Madison and Julia floated in, both wearing expressions of great sympathy.
“This must be hard for you.” Madison sat down on Dana’s bed, moving the poster carefully out of the way.
“Why do you think that?”
Julia looked to Madison and then to me. “Becca coming back? You like Max…right?”
“No.”
“Sweetie, I’m sorry but…” Madison ignored me, and laid a hand on her chest, over her heart. “I’m your friend. We are your friends. But we know Max. We know Becca. And…we just don’t want you to have your heart broken by surprise when Max goes back to her.”
“And chances are…” Julia trailed off.
“Maybe he won’t.” I tried to sound more confident than I felt. “And we’re not even, like, together, so if he wants to be with someone that’s not… I mean he’s allowed to do whatever he wants.”
She shrugged. “Look, we’re just trying to look out for you. If you don’t want our help then just say so.”
I didn’t know what to say. But I figured the only way to get them to stop feeling sorry for me was to agree.
I nodded. “You’re probably right. I’ll try not to get too close.”
“Good. Because he really loves her,” Madison said, smiling sadly at me.
Okay, got it.
“You guys going down to the assembly now? It’s soon, isn’t it? I’m meeting Max—” I paused as Julia raised her eyebrows. “I’m meeting Max out front of the auditorium.”
“We’ll walk down with you, sure! Don’t forget your uniform.” Madison couldn’t quite pull it off like Cam without sounding a little mean.
I grabbed my Manderley polo and khaki skirt from the closet, and they stepped outside. To talk about me, I was sure, rather than out of some sense of my privacy.
I was out in a few seconds, and we walked down the stairs silently. I felt relieved when I saw Max.
He nodded a hello to the other girls, and then looked to me. I stepped toward him. He shook his head slightly, looking around, and held open the door for us instead of taking it. I was sure Madison and Julia were exchanging yet another look behind my back.
We walked into the dim auditorium. No one was talking, but everyone watched as we found a place to sit. Soon after we did, the house lights dimmed down to nothing, and Professor Crawley took the podium.
“Welcome back, students. I hope everyone had a good Winter Break. Classes will start up tomorrow as usual, at 8:00 a.m. I want to ask you all to remind yourselves of the rules, and to make sure you ready yourself for school and to shake off the holiday mentality.” He cleared his throat, and carried on with a reminder of what those rules were. I checked off the ones in my head that I’d broken.
Most of them.
The room was filled with the anticipation of what exactly had happened concerning Becca. But we had to wait a full forty-five minutes before all of the administration had spoken and Crawley had taken the microphone again. The room stiffened and went silent.
“There’s been a…progression with the Rebecca Normandy case.
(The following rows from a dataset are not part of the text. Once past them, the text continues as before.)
-- ==== Sys2Proof/Safety.lean ====
section
/-! DEFINITION. What claims about the part are stated in: the requests of the rows, the parts of the state, runs of commands,
and the safe states. A run is safe when every state it reaches is. -/

namespace Sys2Proof.Machine

/-! ### Requests -/

/-- The request frame of a request row, and none for the other rows. -/
def requestOf : Instr → Option Request
  | .powerOnReset => none
  | .startUpEnd => none
  | .frameArrival _ _ _ => none
  | .houseSample _ _ _ => none
  | .moveEnd _ => none
  | .appliedGainStep _ => none
  | .frameReferenceAbsent => none
  | .pageClearStep _ => none
  | .blockEnd => none
  | .cueTimeout _ => none
  | .sourceQualifies _ => none
  | .sourceLosesQualification _ => none
  | .contactRelease _ => none
  | .requestFrameDiscard _ => none
  | .interByteGap => none
  | .replySent => none
  | .resetTakesEffect => none
  | .controlByte _ => none
  | .unknown code tag body => some ⟨tag, code, body⟩
  | .identify tag body => some ⟨tag, 0x01, body⟩
  | .reset tag body => some ⟨tag, 0x02, body⟩
  | .houseStatus tag body => some ⟨tag, 0x03, body⟩
  | .linkSet tag body => some ⟨tag, 0x10, body⟩
  | .linkStatus tag body => some ⟨tag, 0x11, body⟩
  | .routeSet tag body => some ⟨tag, 0x12, body⟩
  | .routeGet tag body => some ⟨tag, 0x13, body⟩
  | .progOpen tag body => some ⟨tag, 0x20, body⟩
  | .progClose tag body => some ⟨tag, 0x21, body⟩
  | .progStatus tag body => some ⟨tag, 0x22, body⟩
  | .progGroup tag body => some ⟨tag, 0x23, body⟩
  | .moveSet tag body => some ⟨tag, 0x30, body⟩
  | .moveGo tag body => some ⟨tag, 0x31, body⟩
  | .moveDiscard tag body => some ⟨tag, 0x32, body⟩
  | .moveHold tag body => some ⟨tag, 0x33, body⟩
  | .moveFinish tag body => some ⟨tag, 0x34, body⟩
  | .moveResume tag body => some ⟨tag, 0x35, body⟩
  | .moveHoldall tag body => some ⟨tag, 0x36, body⟩
  | .moveStatus tag body => some ⟨tag, 0x37, body⟩
  | .moveReports tag body => some ⟨tag, 0x38, body⟩
  | .cueSet tag body => some ⟨tag, 0x40, body⟩
  | .cueFire tag body => some ⟨tag, 0x41, body⟩
  | .snapRead tag body => some ⟨tag, 0x42, body⟩
  | .loudSet tag body => some ⟨tag, 0x50, body⟩
  | .loudRead tag body => some ⟨tag, 0x51, body⟩
  | .loudRestart tag body => some ⟨tag, 0x52, body⟩
  | .gainSet tag body => some ⟨tag, 0x53, body⟩
  | .gainRead tag body => some ⟨tag, 0x54, body⟩
  | .almSet tag body => some ⟨tag, 0x60, body⟩
  | .almNext tag body => some ⟨tag, 0x61, body⟩
  | .almLook tag body => some ⟨tag, 0x62, body⟩
  | .almClose tag body => some ⟨tag, 0x63, body⟩
  | .almLevel tag body => some ⟨tag, 0x64, body⟩
  | .almList tag body => some ⟨tag, 0x65, body⟩
  | .contactSet tag body => some ⟨tag, 0x66, body⟩
  | .countSet tag body => some ⟨tag, 0x70, body⟩
  | .countRead tag body => some ⟨tag, 0x71, body⟩
  | .countClear tag body => some ⟨tag, 0x72, body⟩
I’m sure most of you already know, at least those of you who knew her, but for those of you who do not, Dana Veers is here—once again—to explain. Miss Veers?”
She took the stage, looking even slighter than ever, squinting in the stage lights. “Hi. I think a lot of you bought the T-shirts we’ve been selling outside, and I was glad to find that many of you took our suggestion to buy more than one and to send them to your friends and family members. We want to increase awareness everywhere we can, and the more people who wear her picture the better. Becca Normandy is alive, everyone.”